@[simp] theorem land_idx (c : Core) (sl : Slot) (op lat : Nat) (e : Effect) (n : Option NanInfo) : (c.land sl op lat e n).idx = c.idx := rfl
@[simp] theorem land_reg (c : Core) (sl : Slot) (op lat : Nat) (e : Effect) (n : Option NanInfo) : (c.land sl op lat e n).reg = c.reg := rfl
@[simp] theorem land_trap (c : Core) (sl : Slot) (op lat : Nat) (e : Effect) (n : Option NanInfo) : (c.land sl op lat e n).trap = c.trap := rfl
@[simp] theorem land_sys (c : Core) (sl : Slot) (op lat : Nat) (e : Effect) (n : Option NanInfo) : (c.land sl op lat e n).sys = c.sys := rfl
@[simp] theorem land_aux (c : Core) (sl : Slot) (op lat : Nat) (e : Effect) (n : Option NanInfo) : (c.land sl op lat e n).aux = c.aux := rfl
@[simp] theorem land_mem (c : Core) (sl : Slot) (op lat : Nat) (e : Effect) (n : Option NanInfo) : (c.land sl op lat e n).mem = c.mem := rfl
@[simp] theorem land_pc (c : Core) (sl : Slot) (op lat : Nat) (e : Effect) (n : Option NanInfo) : (c.land sl op lat e n).ctl.pc = c.ctl.pc := rfl
@[simp] theorem land_mode (c : Core) (sl : Slot) (op lat : Nat) (e : Effect) (n : Option NanInfo) : (c.land sl op lat e n).ctl.mode = c.ctl.mode := rfl
@[simp] theorem land_hold (c : Core) (sl : Slot) (op lat : Nat) (e : Effect) (n : Option NanInfo) : (c.land sl op lat e n).ctl.hold = c.ctl.hold := rfl
@[simp] theorem land_wake (c : Core) (sl : Slot) (op lat : Nat) (e : Effect) (n : Option NanInfo) : (c.land sl op lat e n).ctl.wake = c.ctl.wake := rfl
@[simp] theorem land_cc (c : Core) (sl : Slot) (op lat : Nat) (e : Effect) (n : Option NanInfo) : (c.land sl op lat e n).ctl.cc = c.ctl.cc := rfl
@[simp] theorem land_idle (c : Core) (sl : Slot) (op lat : Nat) (e : Effect) (n : Option NanInfo) : (c.land sl op lat e n).ctl.idle = c.ctl.idle := rfl
@[simp] theorem land_redirects (c : Core) (sl : Slot) (op lat : Nat) (e : Effect) (n : Option NanInfo) : (c.land sl op lat e n).ctl.redirects = c.ctl.redirects := rfl
@[simp] theorem land_redo (c : Core) (sl : Slot) (op lat : Nat) (e : Effect) (n : Option NanInfo) : (c.land sl op lat e n).ctl.redo = c.ctl.redo := rfl
@[simp] theorem land_fbuf (c : Core) (sl : Slot) (op lat : Nat) (e : Effect) (n : Option NanInfo) : (c.land sl op lat e n).ctl.fbuf = c.ctl.fbuf := rfl
@[simp] theorem land_lbuf (c : Core) (sl : Slot) (op lat : Nat) (e : Effect) (n : Option NanInfo) : (c.land sl op lat e n).ctl.lbuf = c.ctl.lbuf := rfl
@[simp] theorem land_passed (c : Core) (sl : Slot) (op lat : Nat) (e : Effect) (n : Option NanInfo) : (c.land sl op lat e n).ctl.passed = c.ctl.passed := rfl
@[simp] theorem land_taken (c : Core) (sl : Slot) (op lat : Nat) (e : Effect) (n : Option NanInfo) : (c.land sl op lat e n).ctl.taken = c.ctl.taken := rfl
@[simp] theorem land_skip (c : Core) (sl : Slot) (op lat : Nat) (e : Effect) (n : Option NanInfo) : (c.land sl op lat e n).ctl.skip = c.ctl.skip := rfl
@[simp] theorem land_dueAt (c : Core) (sl : Slot) (op lat : Nat) (e : Effect) (n : Option NanInfo) : (c.land sl op lat e n).ctl.dueAt = c.ctl.dueAt := rfl
@[simp] theorem land_active (c : Core) (sl : Slot) (op lat : Nat) (e : Effect) (n : Option NanInfo) : (c.land sl op lat e n).ctl.active = c.ctl.active := rfl
@[simp] theorem land_issued (c : Core) (sl : Slot) (op lat : Nat) (e : Effect) (n : Option NanInfo) : (c.land sl op lat e n).ctl.issued = c.ctl.issued := rfl
@[simp] theorem land_claimed (c : Core) (sl : Slot) (op lat : Nat) (e : Effect) (n : Option NanInfo) : (c.land sl op lat e n).ctl.claimed = c.ctl.claimed := rfl
@[simp] theorem land_fetched (c : Core) (sl : Slot) (op lat : Nat) (e : Effect) (n : Option NanInfo) : (c.land sl op lat e n).ctl.fetched = c.ctl.fetched := rfl
@[simp] theorem land_rdLatch (c : Core) (sl : Slot) (op lat : Nat) (e : Effect) (n : Option NanInfo) : (c.land sl op lat e n).ctl.rdLatch = c.ctl.rdLatch := rfl
@[simp] theorem land_claims (c : Core) (sl : Slot) (op lat : Nat) (e : Effect) (n : Option NanInfo) : (c.land sl op lat e n).ctl.claims = c.ctl.claims := rfl
@[simp] theorem claim_idx (c : Core) (sl : Slot) (op off : Nat) (us : List (Nat × Nat)) (x : Action) (n : Option NanInfo) : (c.claim sl op off us x n).idx = c.idx := rfl
@[simp] theorem claim_reg (c : Core) (sl : Slot) (op off : Nat) (us : List (Nat × Nat)) (x : Action) (n : Option NanInfo) : (c.claim sl op off us x n).reg = c.reg := rfl
@[simp] theorem claim_trap (c : Core) (sl : Slot) (op off : Nat) (us : List (Nat × Nat)) (x : Action) (n : Option NanInfo) : (c.claim sl op off us x n).trap = c.trap := rfl
@[simp] theorem claim_sys (c : Core) (sl : Slot) (op off : Nat) (us : List (Nat × Nat)) (x : Action) (n : Option NanInfo) : (c.claim sl op off us x n).sys = c.sys := rfl
@[simp] theorem claim_aux (c : Core) (sl : Slot) (op off : Nat) (us : List (Nat × Nat)) (x : Action) (n : Option NanInfo) : (c.claim sl op off us x n).aux = c.aux := rfl
@[simp] theorem claim_mem (c : Core) (sl : Slot) (op off : Nat) (us : List (Nat × Nat)) (x : Action) (n : Option NanInfo) : (c.claim sl op off us x n).mem = c.mem := rfl
@[simp] theorem claim_pc (c : Core) (sl : Slot) (op off : Nat) (us : List (Nat × Nat)) (x : Action) (n : Option NanInfo) : (c.claim sl op off us x n).ctl.pc = c.ctl.pc := rfl
@[simp] theorem claim_mode (c : Core) (sl : Slot) (op off : Nat) (us : List (Nat × Nat)) (x : Action) (n : Option NanInfo) : (c.claim sl op off us x n).ctl.mode = c.ctl.mode := rfl
@[simp] theorem claim_hold (c : Core) (sl : Slot) (op off : Nat) (us : List (Nat × Nat)) (x : Action) (n : Option NanInfo) : (c.claim sl op off us x n).ctl.hold = c.ctl.hold := rfl
@[simp] theorem claim_wake (c : Core) (sl : Slot) (op off : Nat) (us : List (Nat × Nat)) (x : Action) (n : Option NanInfo) : (c.claim sl op off us x n).ctl.wake = c.ctl.wake := rfl
@[simp] theorem claim_cc (c : Core) (sl : Slot) (op off : Nat) (us : List (Nat × Nat)) (x : Action) (n : Option NanInfo) : (c.claim sl op off us x n).ctl.cc = c.ctl.cc := rfl
@[simp] theorem claim_idle (c : Core) (sl : Slot) (op off : Nat) (us : List (Nat × Nat)) (x : Action) (n : Option NanInfo) : (c.claim sl op off us x n).ctl.idle = c.ctl.idle := rfl
@[simp] theorem claim_redirects (c : Core) (sl : Slot) (op off : Nat) (us : List (Nat × Nat)) (x : Action) (n : Option NanInfo) : (c.claim sl op off us x n).ctl.redirects = c.ctl.redirects := rfl
@[simp] theorem claim_redo (c : Core) (sl : Slot) (op off : Nat) (us : List (Nat × Nat)) (x : Action) (n : Option NanInfo) : (c.claim sl op off us x n).ctl.redo = c.ctl.redo := rfl
@[simp] theorem claim_fbuf (c : Core) (sl : Slot) (op off : Nat) (us : List (Nat × Nat)) (x : Action) (n : Option NanInfo) : (c.claim sl op off us x n).ctl.fbuf = c.ctl.fbuf := rfl
@[simp] theorem claim_lbuf (c : Core) (sl : Slot) (op off : Nat) (us : List (Nat × Nat)) (x : Action) (n : Option NanInfo) : (c.claim sl op off us x n).ctl.lbuf = c.ctl.lbuf := rfl
@[simp] theorem claim_passed (c : Core) (sl : Slot) (op off : Nat) (us : List (Nat × Nat)) (x : Action) (n : Option NanInfo) : (c.claim sl op off us x n).ctl.passed = c.ctl.passed := rfl
@[simp] theorem claim_taken (c : Core) (sl : Slot) (op off : Nat) (us : List (Nat × Nat)) (x : Action) (n : Option NanInfo) : (c.claim sl op off us x n).ctl.taken = c.ctl.taken := rfl
@[simp] theorem claim_skip (c : Core) (sl : Slot) (op off : Nat) (us : List (Nat × Nat)) (x : Action) (n : Option NanInfo) : (c.claim sl op off us x n).ctl.skip = c.ctl.skip := rfl
@[simp] theorem claim_dueAt (c : Core) (sl : Slot) (op off : Nat) (us : List (Nat × Nat)) (x : Action) (n : Option NanInfo) : (c.claim sl op off us x n).ctl.dueAt = c.ctl.dueAt := rfl
@[simp] theorem claim_active (c : Core) (sl : Slot) (op off : Nat) (us : List (Nat × Nat)) (x : Action) (n : Option NanInfo) : (c.claim sl op off us x n).ctl.active = c.ctl.active := rfl
@[simp] theorem claim_issued (c : Core) (sl : Slot) (op off : Nat) (us : List (Nat × Nat)) (x : Action) (n : Option NanInfo) : (c.claim sl op off us x n).ctl.issued = c.ctl.issued := rfl
@[simp] theorem claim_claimed (c : Core) (sl : Slot) (op off : Nat) (us : List (Nat × Nat)) (x : Action) (n : Option NanInfo) : (c.claim sl op off us x n).ctl.claimed = c.ctl.claimed := rfl
@[simp] theorem claim_fetched (c : Core) (sl : Slot) (op off : Nat) (us : List (Nat × Nat)) (x : Action) (n : Option NanInfo) : (c.claim sl op off us x n).ctl.fetched = c.ctl.fetched := rfl
@[simp] theorem claim_rdLatch (c : Core) (sl : Slot) (op off : Nat) (us : List (Nat × Nat)) (x : Action) (n : Option NanInfo) : (c.claim sl op off us x n).ctl.rdLatch = c.ctl.rdLatch := rfl
@[simp] theorem claim_lands (c : Core) (sl : Slot) (op off : Nat) (us : List (Nat × Nat)) (x : Action) (n : Option NanInfo) : (c.claim sl op off us x n).ctl.lands = c.ctl.lands := rfl
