-- ==== Sys2Proof/Laws/Encoding.lean ====
section
/-! SUPPORT. Each form's word and fields: a word holds its guard, opcode and fields, and reading a form's word gives its fields
back. -/

namespace Sys2Proof

/-- Bits joined are a sum. -/
theorem toNat_append_add {v w : Nat} (a : BitVec v) (b : BitVec w) : (a ++ b).toNat = a.toNat * 2 ^ w + b.toNat := by
  rw [BitVec.toNat_append, ← Nat.shiftLeft_add_eq_or_of_lt b.isLt, Nat.shiftLeft_eq]

theorem toNat_extract {n : Nat} (w : BitVec n) (lo k : Nat) : (w.extractLsb' lo k).toNat = w.toNat / 2 ^ lo % 2 ^ k := by
  rw [BitVec.extractLsb'_toNat, Nat.shiftRight_eq_div_pow]

theorem R3Ops.word_toNat (op : BitVec 8) (fixed : BitVec 20) (o : R3Ops) : (R3Ops.word op fixed o).toNat =
    ((((o.g.toNat * 2 ^ 8 + op.toNat) * 2 ^ 6 + o.d.toNat) * 2 ^ 6 + o.a.toNat) * 2 ^ 6 + o.b.toNat) * 2 ^ 2 + (fixed.toNat / 2 ^ 0 % 2 ^ 2) := by
  refine (toNat_append_add _ _).trans ?_
  simp only [toNat_append_add, toNat_extract]

theorem R3Ops.word_guard (op : BitVec 8) (fixed : BitVec 20) (o : R3Ops) : (R3Ops.word op fixed o).extractLsb' 28 4 = o.g := by
  have := o.g.isLt
  have := o.d.isLt
  have := o.a.isLt
  have := o.b.isLt
  have := op.isLt
  apply BitVec.eq_of_toNat_eq
  rw [toNat_extract, R3Ops.word_toNat]
  omega

theorem R3Ops.word_op (op : BitVec 8) (fixed : BitVec 20) (o : R3Ops) : opcodeOf (R3Ops.word op fixed o) = op := by
  have := o.g.isLt
  have := o.d.isLt
  have := o.a.isLt
  have := o.b.isLt
  have := op.isLt
  apply BitVec.eq_of_toNat_eq
  rw [opcodeOf, toNat_extract, R3Ops.word_toNat]
  omega

theorem R3Ops.read_word (op : BitVec 8) (fixed : BitVec 20) (o : R3Ops) : R3Ops.read (R3Ops.word op fixed o) = o := by
  have := o.g.isLt
  have := o.d.isLt
  have := o.a.isLt
  have := o.b.isLt
  have := op.isLt
  have h := R3Ops.word_toNat op fixed o
  cases o
  simp only [R3Ops.read, R3Ops.mk.injEq]
  refine ⟨?_, ?_, ?_, ?_⟩ <;> (apply BitVec.eq_of_toNat_eq; rw [toNat_extract, h]; dsimp only at *; omega)

theorem R3xOps.word_toNat (op : BitVec 8) (fixed : BitVec 20) (o : R3xOps) : (R3xOps.word op fixed o).toNat =
    ((((o.g.toNat * 2 ^ 8 + op.toNat) * 2 ^ 6 + o.d.toNat) * 2 ^ 6 + o.a.toNat) * 2 ^ 6 + o.b.toNat) * 2 ^ 2 + o.x.toNat := by
  refine (toNat_append_add _ _).trans ?_
  simp only [toNat_append_add]

theorem R3xOps.word_guard (op : BitVec 8) (fixed : BitVec 20) (o : R3xOps) : (R3xOps.word op fixed o).extractLsb' 28 4 = o.g := by
  have := o.g.isLt
  have := o.d.isLt
  have := o.a.isLt
  have := o.b.isLt
  have := o.x.isLt
  have := op.isLt
  apply BitVec.eq_of_toNat_eq
  rw [toNat_extract, R3xOps.word_toNat]
  omega

theorem R3xOps.word_op (op : BitVec 8) (fixed : BitVec 20) (o : R3xOps) : opcodeOf (R3xOps.word op fixed o) = op := by
  have := o.g.isLt
  have := o.d.isLt
  have := o.a.isLt
  have := o.b.isLt
  have := o.x.isLt
  have := op.isLt
  apply BitVec.eq_of_toNat_eq
  rw [opcodeOf, toNat_extract, R3xOps.word_toNat]
  omega

theorem R3xOps.read_word (op : BitVec 8) (fixed : BitVec 20) (o : R3xOps) : R3xOps.read (R3xOps.word op fixed o) = o := by
  have := o.g.isLt
  have := o.d.isLt
  have := o.a.isLt
  have := o.b.isLt
  have := o.x.isLt
  have := op.isLt
  have h := R3xOps.word_toNat op fixed o
  cases o
  simp only [R3xOps.read, R3xOps.mk.injEq]
  refine ⟨?_, ?_, ?_, ?_, ?_⟩ <;> (apply BitVec.eq_of_toNat_eq; rw [toNat_extract, h]; dsimp only at *; omega)

theorem RisOps.word_toNat (op : BitVec 8) (fixed : BitVec 20) (o : RisOps) : (RisOps.word op fixed o).toNat =
    (((o.g.toNat * 2 ^ 8 + op.toNat) * 2 ^ 6 + o.d.toNat) * 2 ^ 6 + o.a.toNat) * 2 ^ 8 + o.imm.toNat := by
  refine (toNat_append_add _ _).trans ?_
  simp only [toNat_append_add]

theorem RisOps.word_guard (op : BitVec 8) (fixed : BitVec 20) (o : RisOps) : (RisOps.word op fixed o).extractLsb' 28 4 = o.g := by
  have := o.g.isLt
  have := o.d.isLt
  have := o.a.isLt
  have := o.imm.isLt
  have := op.isLt
  apply BitVec.eq_of_toNat_eq
  rw [toNat_extract, RisOps.word_toNat]
  omega

theorem RisOps.word_op (op : BitVec 8) (fixed : BitVec 20) (o : RisOps) : opcodeOf (RisOps.word op fixed o) = op := by
  have := o.g.isLt
  have := o.d.isLt
  have := o.a.isLt
  have := o.imm.isLt
  have := op.isLt
  apply BitVec.eq_of_toNat_eq
  rw [opcodeOf, toNat_extract, RisOps.word_toNat]
  omega

theorem RisOps.read_word (op : BitVec 8) (fixed : BitVec 20) (o : RisOps) : RisOps.read (RisOps.word op fixed o) = o := by
  have := o.g.isLt
  have := o.d.isLt
  have := o.a.isLt
  have := o.imm.isLt
  have := op.isLt
  have h := RisOps.word_toNat op fixed o
  cases o
  simp only [RisOps.read, RisOps.mk.injEq]
  refine ⟨?_, ?_, ?_, ?_⟩ <;> (apply BitVec.eq_of_toNat_eq; rw [toNat_extract, h]; dsimp only at *; omega)

theorem RiOps.word_toNat (op : BitVec 8) (fixed : BitVec 20) (o : RiOps) : (RiOps.word op fixed o).toNat =
    ((o.g.toNat * 2 ^ 8 + op.toNat) * 2 ^ 6 + o.d.toNat) * 2 ^ 14 + o.imm.toNat := by
  refine (toNat_append_add _ _).trans ?_
  simp only [toNat_append_add]

theorem RiOps.word_guard (op : BitVec 8) (fixed : BitVec 20) (o : RiOps) : (RiOps.word op fixed o).extractLsb' 28 4 = o.g := by
  have := o.g.isLt
  have := o.d.isLt
  have := o.imm.isLt
  have := op.isLt
  apply BitVec.eq_of_toNat_eq
  rw [toNat_extract, RiOps.word_toNat]
  omega

theorem RiOps.word_op (op : BitVec 8) (fixed : BitVec 20) (o : RiOps) : opcodeOf (RiOps.word op fixed o) = op := by
  have := o.g.isLt
  have := o.d.isLt
  have := o.imm.isLt
  have := op.isLt
  apply BitVec.eq_of_toNat_eq
  rw [opcodeOf, toNat_extract, RiOps.word_toNat]
  omega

####

About this exercise → Please transcribe the records exactly from their first line through the line holding "e n).ctl.wake = c.ctl.wake := rfl", and leave out all others.

Response to this exercise →
@[simp] theorem land_idx (c : Core) (sl : Slot) (op lat : Nat) (e : Effect) (n : Option NanInfo) : (c.land sl op lat e n).idx = c.idx := rfl
@[simp] theorem land_reg (c : Core) (sl : Slot) (op lat : Nat) (e : Effect) (n : Option NanInfo) : (c.land sl op lat e n).reg = c.reg := rfl
@[simp] theorem land_trap (c : Core) (sl : Slot) (op lat : Nat) (e : Effect) (n : Option NanInfo) : (c.land sl op lat e n).trap = c.trap := rfl
@[simp] theorem land_sys (c : Core) (sl : Slot) (op lat : Nat) (e : Effect) (n : Option NanInfo) : (c.land sl op lat e n).sys = c.sys := rfl
@[simp] theorem land_aux (c : Core) (sl : Slot) (op lat : Nat) (e : Effect) (n : Option NanInfo) : (c.land sl op lat e n).aux = c.aux := rfl
@[simp] theorem land_mem (c : Core) (sl : Slot) (op lat : Nat) (e : Effect) (n : Option NanInfo) : (c.land sl op lat e n).mem = c.mem := rfl
@[simp] theorem land_pc (c : Core) (sl : Slot) (op lat : Nat) (e : Effect) (n : Option NanInfo) : (c.land sl op lat e n).ctl.pc = c.ctl.pc := rfl
@[simp] theorem land_mode (c : Core) (sl : Slot) (op lat : Nat) (e : Effect) (n : Option NanInfo) : (c.land sl op lat e n).ctl.mode = c.ctl.mode := rfl
@[simp] theorem land_hold (c : Core) (sl : Slot) (op lat : Nat) (e : Effect) (n : Option NanInfo) : (c.land sl op lat e n).ctl.hold = c.ctl.hold := rfl
@[simp] theorem land_wake (c : Core) (sl : Slot) (op lat : Nat) (e : Effect) (n : Option NanInfo) : (c.land sl op lat e n).ctl.wake = c.ctl.wake := rfl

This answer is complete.